-- ==== Sys2Proof/Machine/Sync.lean ====
section
/-! DEFINITION. Sync words (R179 to R181) and scratchpad queues (R182 to R184). -/

namespace Sys2Proof.Machine

/-! ## Sync words -/

/-- Fields of a sync word as a number (R179). -/
def swTarget (x : Nat) : Nat := x % 2 ^ 32
def swCount (x : Nat) : Nat := x / 2 ^ 32 % 2 ^ 32
def swGen (x : Nat) : Nat := x / 2 ^ 64 % 2 ^ 32
def swRest (x : Nat) : Nat := x / 2 ^ 96

/-- A sync word from its fields; `rest` holds OVF and the reserved bits. -/
def swMake (target count gen rest : Nat) : Nat :=
  target % 2 ^ 32 + count % 2 ^ 32 * 2 ^ 32 + gen % 2 ^ 32 * 2 ^ 64 + rest * 2 ^ 96

/-- An arrival of m bytes (R180). -/
def swArrive (x m : Nat) : Nat :=
  let tg := swTarget x
  if tg = 0 then swMake 0 (swCount x + m) (swGen x) (swRest x)
  else
    let c := swCount x + m
    if tg ≤ c then swMake tg (c % tg) (swGen x + c / tg) (if tg < c then swRest x ||| 1 else swRest x)
    else swMake tg c (swGen x) (swRest x)

/-- TARGET is set, COUNT and OVF cleared (R181). -/
def swArmed (x m : Nat) : Nat := swMake m 0 (swGen x) (swRest x / 2 * 2)

/-- Change the 16 bytes at a vault key in one step; their poison stays. -/
def vaultUpdate (s : State) (key : Nat) (f : Nat → Nat) : State :=
  let (d, s) := readVault s key 16
  writeVault s key ((valBytes 16 (f (bytesVal (plain d)))).map (fun b => (b, anyPois d)))

/-- An arrival at a sync word (R180). -/
def arriveAt (s : State) (key m : Nat) : State := vaultUpdate s key (fun x => swArrive x m)

/-- The object of a sync-word or queue instruction: its checks (R181). -/
def syncAddr (s : State) (f : MEM) : AddrRes :=
  let a := teamVaddr s.cur f
  checkVault (teamVault s a 16) 16 none a

/-- L0, the lowest active lane. -/
def lane0 (s : State) : Option Nat := (activeL s.cur).head?

/-- Issue a long-latency sync-word instruction: `ops` names the operand registers of L0, whose n bytes go with it. -/
def issueSync (f : MEM) (i : Instr) (ops : List Nat) (n : Nat) (s : State) : Res :=
  let o : Op := { i := i, stream := f.stream.toNat, scope := f.scope.toNat, mask := execM s.cur 0 }
  match syncAddr s f with
  | .bad x => .trap s x
  | .miss => .stall s
  | .good k mt =>
    match lane0 s with
    | none => .done (addOp s f.fs o)
    | some l =>
      let (e, s) := consume s (ops.map (fun r => (l, r, l)))
      let acc : List Acc := if e.lanes = 0 then
        [{ lane := l, va := teamVaddr s.cur f, pa := k, mt := mt, data := valBytes n (regsVal s.cur f.vd.toNat (regsFor n) l) }] else []
      .done (dieOff (addOp s f.fs { o with acc := acc }) e (instrPc (clauseOf s)))

def execSwArm (f : MEM) (s : State) : Host.Outcome State Fault Refusal := ok (issue (.swArm f) s (issueSync f (.swArm f) [f.vd.toNat] 4))
def execSwAdd (f : MEM) (s : State) : Host.Outcome State Fault Refusal := ok (issue (.swAdd f) s (issueSync f (.swAdd f) [f.vd.toNat] 4))
def execSwRead (f : MEM) (s : State) : Host.Outcome State Fault Refusal := ok (issue (.swRead f) s (issueSync f (.swRead f) [] 0))

/-- The part of a sync-word operation at its vault. A poisoned object kills the team (R364). -/
def syncPart (s : State) (o : Op) (a : Acc) : State × Got :=
  let (d, s) := readVault s a.pa 16
  if anyPois d then (s, { acc := [{ a with done := true }], team := true })
  else match o.i with
    | .swArm _ => (vaultUpdate s a.pa (fun x => swArmed x (bytesVal a.data)), { acc := [{ a with done := true }] })
    | .swAdd _ => (arriveAt s a.pa (bytesVal a.data), { acc := [{ a with done := true }] })
    | _ => (s, { acc := [{ a with data := plain d, done := true }] })

/-- A stalling access of the team to vault keys as an operation that would issue now. -/
def stallOp (i : Instr) (f : MEM) (ks : List Nat) (s : State) : Op :=
  { id := s.cur.nextOp, i := i, stream := f.stream.toNat, scope := f.scope.toNat, acc := ks.map (fun k => { pa := k, mt := vaultMt }) }

/-- Write one 32-bit value to register d of lanes, in both copies. -/
def putLanes (s : State) (vd k : Nat) (ls : List Nat) (x : Nat) : State :=
  modCur (prepDest s (regRun vd k) (maskOf ls)) (deliverRegs (fun r => ls.foldl (fun r l => putRegs vd k l x r) r))

/-- `sw.wait` (R181): with no active lane it takes no effect (R178). -/
def waitSync (f : MEM) (s : State) : Res :=
  match lane0 s with
  | none => .done s
  | some l =>
    match syncAddr s f with
    | .bad x => .trap s x
    | .miss => .stall s
    | .good k _ =>
      let (e, s) := consume s [(l, f.vd.toNat, l)]
      if e.lanes ≠ 0 then .done (dieOff s e (instrPc (clauseOf s)))
      else if !gateOpen s (stallOp (.swWait f) f [k] s) then .stall s
      else
        let (d, s) := readVault s k 16
        if anyPois d then .done (killBy s (instrPc (clauseOf s)) k)
        else
          let g := swGen (bytesVal (plain d))
          if g = (vreg s.cur f.vd.toNat l).toNat then .stall s
          else .done (putLanes (noteNow s (stallOp (.swWait f) f [k] s)) f.vd.toNat 1 (activeL s.cur) g)

def execSwWait (f : MEM) (s : State) : Host.Outcome State Fault Refusal := ok (issue (.swWait f) s (waitSync f))

/-- The die that an arrival under way goes to. -/
def arriveDie : Msg → Option Nat
  | .arrive die _ _ _ => some die
  | _ => none

/-- The n-th message is an arrival that none before it from the I/O die to its die precedes (R346). -/
def arrivalNext (s : State) (n die : Nat) : Bool := !(s.fabric.msgs.take n).any (fun m => arriveDie m == some die)

/-- The kick of a payload that counts in this step is tested after it (R391). -/
def kickAfter (s : State) (k : Option (Nat × Nat)) : State :=
  match k with
  | none => s
  | some x => { s with host := { s.host with newkicks := s.host.newkicks ++ [x] } }

/-- The n-th message under way is an arrival at a sync word: it takes its step there (R180). -/
def execSyncWordArrival (n : Nat) (s : State) : Host.Outcome State Fault Refusal :=
  ok (match s.fabric.msgs[n]? with
    | some (.arrive die key m k) =>
      if !arrivalOpen s key || !arrivalNext s n die then s
      else arriveAt (kickAfter { s with fabric := { s.fabric with msgs := s.fabric.msgs.eraseIdx n } } k) key m
    | _ => s)

/-! ## Queues -/

/-- Fields of a queue descriptor as a number (R182). -/
def qRing (x : Nat) : Nat := x / 2 ^ 96
def qSlots (x : Nat) : Nat := x / 2 ^ 80 % 2 ^ 16
def qHead (x : Nat) : Nat := x / 2 ^ 64 % 2 ^ 16
def qTail (x : Nat) : Nat := x / 2 ^ 48 % 2 ^ 16
def qCount (x : Nat) : Nat := x / 2 ^ 32 % 2 ^ 16
def qAllow (x : Nat) : Nat := x / 2 ^ 16 % 2 ^ 16
/-- VALID is 1 and the reserved bits are 0. -/
def qValid (x : Nat) : Bool := x % 2 ^ 16 == 1

def qMake (ring slots head tail count allow : Nat) : Nat :=
  1 + allow % 2 ^ 16 * 2 ^ 16 + count % 2 ^ 16 * 2 ^ 32 + tail % 2 ^ 16 * 2 ^ 48 + head % 2 ^ 16 * 2 ^ 64
    + slots % 2 ^ 16 * 2 ^ 80 + ring * 2 ^ 96

/-- `q.init` (R183): the operand's checks, in the order that R183 names its parts. -/
def initQueue (f : MEM) (s : State) : Res :=
  match syncAddr s f with
  | .bad x => .trap s x
  | .miss => .stall s
  | .good k mt =>
    let o : Op := { i := .qInit f, stream := f.stream.toNat, scope := f.scope.toNat, mask := execM s.cur 0 }
    match lane0 s with
    | none => .done (addOp s f.fs o)
    | some l =>
      let (e, s) := consume s [(l, f.vd.toNat, l), (l, f.vd.toNat + 1, l)]
      if e.lanes ≠ 0 then .done (dieOff (addOp s f.fs o) e (instrPc (clauseOf s)))
      else
        let x := regsVal s.cur f.vd.toNat 2 l
        let n := x % 65536; let al := x / 65536 % 65536; let rg := x / 2 ^ 32
        let bad : Res := .trap s { cause := 0xD, detail := 2 }
        if n = 0 ∨ 32768 < n ∨ al = 0 ∨ n < al ∨ rg % 2 ≠ 0 then bad
        else match teamVault s rg (2 * n) with
          | none => .trap s { cause := 8, addr := firstBad s rg (2 * n) }
          | some r =>
            if r / 2 ^ 18 ≠ k / 2 ^ 18 ∨ (r < k + 16 ∧ k < r + 2 * n) then bad
            else .done (addOp s f.fs { o with acc := [{ lane := l, va := teamVaddr s.cur f, pa := k, mt := mt,
                                                        data := valBytes 16 (qMake rg n 0 0 0 al) }] })

def execQInit (f : MEM) (s : State) : Host.Outcome State Fault Refusal := ok (issue (.qInit f) s (initQueue f))

/-- The block whose allocation bounds an own-form RING (R36): the team's own where it named the descriptor by its own form; reached by its die
form, the resident block whose allocation holds the descriptor (log 71). -/
def ringBlock (s : State) (own : Bool) (dk : Nat) : Option Block :=
  if own then some (curBlock s)
  else
    let ck := dk / 2 ^ 18
    let o := dk % 2 ^ 18
    s.blocks.find? (fun b => blockIn b (ck / 4608) (ck % 4608) && decide (256 * b.vbase ≤ o) && decide (o < 256 * (b.vbase + b.vsize)))

/-- An own-form ring entry lies in the allocation that bounds it, if any does. -/
def ringInside (b : Option Block) (a : Nat) : Bool :=
  match b with
  | none => true
  | some b => decide (256 * b.vbase ≤ a) && decide (a + 2 ≤ 256 * (b.vbase + b.vsize))

/-- The key of a ring entry (R182, R184): in the vault that holds the descriptor; the address that RING names must pass R36. -/
def ringKey (s : State) (own : Bool) (dk ring slot : Nat) : Option Nat :=
  let a := ring + 2 * slot
  if ring < 2 ^ 31 then
    if a + 2 ≤ 196608 && ringInside (ringBlock s own dk) a then some (dk / 2 ^ 18 * 2 ^ 18 + a) else none
  else match teamVault s (a % 2 ^ 32) 2 with
    | some r => if r / 2 ^ 18 = dk / 2 ^ 18 then some r else none
    | none => none

/-- The 16-bit value x, or a free one where the spec states none (log 45). -/
def stated16 (s : State) (ok : Bool) (x : Nat) : Nat × State :=
  if ok then (x, s) else let (n, s) := tick s; ((Config.freeBits 16 n).toNat, s)

/-- The entry after a slot: (slot + 1) mod SLOTS, which is not stated where SLOTS is 0. -/
def ringNext (s : State) (slots slot : Nat) : Nat × State := stated16 s (slots != 0) ((slot + 1) % slots)
/-- A count one higher, which is not stated where it leaves its 16 bits. -/
def countUp (s : State) (x : Nat) : Nat × State := stated16 s (x < 65535) (x + 1)

/-- The team's place among those that wait on a queue: first, or with none before it. -/
def firstInQueue (s : State) (k : Nat) (push : Bool) : Bool :=
  match s.qwait.find? (fun q => q.1 == k && q.2.2 == push) with
  | none => true
  | some q => q.2.1 == s.cur.tid

/-- The team waits at a queue, and stops waiting. -/
def joinWait (s : State) (k : Nat) (push : Bool) : State :=
  if s.qwait.any (fun q => q.2.1 == s.cur.tid) then s else { s with qwait := s.qwait ++ [(k, s.cur.tid, push)] }
def leaveWait (s : State) : State := { s with qwait := s.qwait.filter (fun q => q.2.1 != s.cur.tid) }

/-- `q.push` and `q.pop` (R183): one step at the vault, in the order in which the waiting teams reached it; the step touches the descriptor's line
and the ring slot's, and waits for what holds back either (R253). -/
def queueStep (f : MEM) (push : Bool) (s : State) : Res :=
  match lane0 s with
  | none => .done s
  | some l =>
    match syncAddr s f with
    | .bad x => .trap (leaveWait s) x
    | .miss => .stall s
    | .good k _ =>
      let pc := instrPc (clauseOf s)
      let (e, s) := consume s (if push then [(l, f.vd.toNat, l)] else [])
      if e.lanes ≠ 0 then .done (dieOff (leaveWait s) e pc)
      else if !gateOpen s (stallOp (if push then .qPush f else .qPop f) f [k] s) then .stall s
      else
        let (d, s) := readVault s k 16
        let x := bytesVal (plain d)
        if anyPois d then .done (killBy (leaveWait s) pc k)
        else if !qValid x then .trap (leaveWait s) { cause := 0xD, detail := 1 }
        else if (if push then qAllow x else qCount x) = 0 || !firstInQueue s k push then .stall (joinWait s k push)
        else
          let slot := if push then qTail x else qHead x
          match ringKey s (teamVaddr s.cur f < 2 ^ 31) k (qRing x) slot with
          | none => .trap (leaveWait s) { cause := 8, addr := (qRing x + 2 * slot) % 2 ^ 32 }
          | some r =>
            let o := stallOp (if push then .qPush f else .qPop f) f [k, r] s
            if !gateOpen s o then .stall s
            else
            let (next, s) := ringNext (leaveWait (noteNow s o)) (qSlots x) slot
            if push then
              let s := writeVault s r (clean (valBytes 2 (vreg s.cur f.vd.toNat l).toNat))
              let (n, s) := countUp s (qCount x)
              .done (vaultUpdate s k (fun _ => qMake (qRing x) (qSlots x) (qHead x) next n (qAllow x - 1)))
            else
              let (h, s) := readVault s r 2
              if anyPois h then .done (killBy s pc r)
              else
                let (n, s) := countUp s (qAllow x)
                let s := vaultUpdate s k (fun _ => qMake (qRing x) (qSlots x) next (qTail x) (qCount x - 1) n)
                let v := bytesVal (plain h)
                let ls := activeL s.cur
                let s := match s.cur.sh with
                  | none => s
                  | some _ => toLog s (s.cur.pseq - 1) (ls.map (fun l => (vkey f.vd.toNat l, v))) ls.length
                .done (putLanes s f.vd.toNat 1 ls v)

def execQPush (f : MEM) (s : State) : Host.Outcome State Fault Refusal := ok (issue (.qPush f) s (queueStep f true))
def execQPop (f : MEM) (s : State) : Host.Outcome State Fault Refusal := ok (issue (.qPop f) s (queueStep f false))

/-- The part of `q.init` at its vault. -/
def queuePart (s : State) (a : Acc) : State × Got :=
  (writeVault s a.pa (clean a.data), { acc := [{ a with done := true }] })

end Sys2Proof.Machine
end

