-- ==== Sys2Proof/Machine/VecFloat.lean ====
section
/-! DEFINITION. Floating-point vector instructions, conversion, packing, microscaling and bit planes (R144 to R154). -/

namespace Sys2Proof.Machine

/-- A float operand of a lane: its encodings, the sign inverted where the bit selects it (R86, R135). -/
def fElems (t : Team) (ty : Nat) (f : SrcF) (inv : Bool) (l : Nat) : List Nat :=
  let x := readOp t ty f l
  elems ty (if inv then invertSign ty x else x)

/-- The value of an encoding as a source: flushed under FTZ (R60). -/
def srcFV (t : Team) (f : Fmt) (x : Nat) : FV := flushIn f (ftzOf t f) (f.value x)

/-- Pack element results and OR their flags (R53). -/
def packRes (l : List (Nat × Fl)) : DWord × Fl := (packElems (l.map (·.1)), flAll (l.map (·.2)))

/-- A two-source float instruction, element by element. -/
def fBin (f : VR) (op : Fmt → Nat → Bool → Nat → Nat → FV → FV → Nat × Fl) (s : State) : Res :=
  let ty := f.ty.toNat
  let F := tyFmt ty
  vrLanes f ty ty true (fun t l =>
    packRes ((fElems t ty (srcF f.a) f.satna l).zipWith
      (fun x y => op F (rmode t f.mod.toNat) (ftzOf t F) x y (srcFV t F x) (srcFV t F y)) (fElems t ty (srcF f.b) f.nb l))) s

/-- A one-source float instruction. -/
def fUn (f : VR) (op : Fmt → Nat → Bool → Nat → FV → Nat × Fl) (s : State) : Res :=
  let ty := f.ty.toNat
  let F := tyFmt ty
  vrLanes f ty ty false (fun t l =>
    packRes ((fElems t ty (srcF f.a) f.satna l).map (fun x => op F (rmode t f.mod.toNat) (ftzOf t F) x (srcFV t F x)))) s

def execVFadd (f : VR) (s : State) : Host.Outcome State Fault Refusal :=
  ok (issue (.vFadd f) s (fBin f (fun F m z _ _ a b => fAdd F m z a b)))
def execVFmul (f : VR) (s : State) : Host.Outcome State Fault Refusal :=
  ok (issue (.vFmul f) s (fBin f (fun F m z _ _ a b => fMul F m z a b)))
def execVFmin (f : VR) (s : State) : Host.Outcome State Fault Refusal :=
  ok (issue (.vFmin f) s (fBin f (fun F _ _ x y a b => fMinMax F false x y a b)))
def execVFmax (f : VR) (s : State) : Host.Outcome State Fault Refusal :=
  ok (issue (.vFmax f) s (fBin f (fun F _ _ x y a b => fMinMax F true x y a b)))
def execVFma (f : VF) (s : State) : Host.Outcome State Fault Refusal :=
  ok (issue (.vFma f) s (fun s =>
    let ty := vfType f.ty.toNat
    let F := tyFmt ty
    vfLanes f (fun t l =>
      let a := fElems t ty (srcF f.a) false l
      let b := fElems t ty (srcF f.b) false l
      let c := fElems t ty (srcFC f.c) false l
      packRes ((List.range a.length).map (fun i =>
        fFma F t.rm.toNat (ftzOf t F) (srcFV t F (a.getD i 0)) (srcFV t F (b.getD i 0)) (srcFV t F (c.getD i 0))))) s))

def execVFcmp (f : VR) (s : State) : Host.Outcome State Fault Refusal :=
  ok (issue (.vFcmp f) s (vrMask f true (fun t l =>
    let ty := f.ty.toNat
    let F := tyFmt ty
    fCmp f.mod.toNat (srcFV t F ((fElems t ty (srcF f.a) f.satna l).getD 0 0)) (srcFV t F ((fElems t ty (srcF f.b) f.nb l).getD 0 0)))))

def execVFrnd (f : VR) (s : State) : Host.Outcome State Fault Refusal :=
  ok (issue (.vFrnd f) s (fUn f (fun F m z x a => fRnd F m z x a)))
def execVFsqrt (f : VR) (s : State) : Host.Outcome State Fault Refusal :=
  ok (issue (.vFsqrt f) s (fUn f (fun F m z _ a => fSqrt F m z a)))

/-- An approximate function on one element; a packed element goes through f32 (R147). -/
def approxElem (fn : Nat) (F : Fmt) (z : Bool) (x : Nat) (a : FV) : Nat × Fl :=
  if F.bits = 16 then
    let y := (fmtF32.ofValue 0 false a).1
    fApproxElem F fn a (Config.approx fn 2 (BitVec.ofNat 64 y)).toNat
  else fApprox F fn z a (Config.approx fn (if F.m = 52 then 3 else 2) (BitVec.ofNat 64 x)).toNat

def execVFrcp (f : VR) (s : State) : Host.Outcome State Fault Refusal :=
  ok (issue (.vFrcp f) s (fUn f (fun F _ z x a => approxElem 0 F z x a)))
def execVFrsq (f : VR) (s : State) : Host.Outcome State Fault Refusal :=
  ok (issue (.vFrsq f) s (fUn f (fun F _ z x a => approxElem 1 F z x a)))
def execVExp2 (f : VR) (s : State) : Host.Outcome State Fault Refusal :=
  ok (issue (.vExp2 f) s (fUn f (fun F _ z x a => approxElem 2 F z x a)))
def execVLog2 (f : VR) (s : State) : Host.Outcome State Fault Refusal :=
  ok (issue (.vLog2 f) s (fUn f (fun F _ z x a => approxElem 3 F z x a)))
def execVSin (f : VR) (s : State) : Host.Outcome State Fault Refusal :=
  ok (issue (.vSin f) s (fUn f (fun F _ z x a => approxElem 4 F z x a)))
def execVCos (f : VR) (s : State) : Host.Outcome State Fault Refusal :=
  ok (issue (.vCos f) s (fUn f (fun F _ z x a => approxElem 5 F z x a)))
def execVTanh (f : VR) (s : State) : Host.Outcome State Fault Refusal :=
  ok (issue (.vTanh f) s (fUn f (fun F _ z x a => approxElem 6 F z x a)))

Problem details:
Reproduce exactly, and only, the part of the listing above that begins at the line with "if ok then (x, s)" and goes on through the line with "and the ring".

Result:
  if ok then (x, s) else let (n, s) := tick s; ((Config.freeBits 16 n).toNat, s)

/-- The entry after a slot: (slot + 1) mod SLOTS, which is not stated where SLOTS is 0. -/
def ringNext (s : State) (slots slot : Nat) : Nat × State := stated16 s (slots != 0) ((slot + 1) % slots)
/-- A count one higher, which is not stated where it leaves its 16 bits. -/
def countUp (s : State) (x : Nat) : Nat × State := stated16 s (x < 65535) (x + 1)

/-- The team's place among those that wait on a queue: first, or with none before it. -/
def firstInQueue (s : State) (k : Nat) (push : Bool) : Bool :=
  match s.qwait.find? (fun q => q.1 == k && q.2.2 == push) with
  | none => true
  | some q => q.2.1 == s.cur.tid

/-- The team waits at a queue, and stops waiting. -/
def joinWait (s : State) (k : Nat) (push : Bool) : State :=
  if s.qwait.any (fun q => q.2.1 == s.cur.tid) then s else { s with qwait := s.qwait ++ [(k, s.cur.tid, push)] }
def leaveWait (s : State) : State := { s with qwait := s.qwait.filter (fun q => q.2.1 != s.cur.tid) }

/-- `q.push` and `q.pop` (R183): one step at the vault, in the order in which the waiting teams reached it; the step touches the descriptor's line
and the ring slot's, and waits for what holds back either (R253). -/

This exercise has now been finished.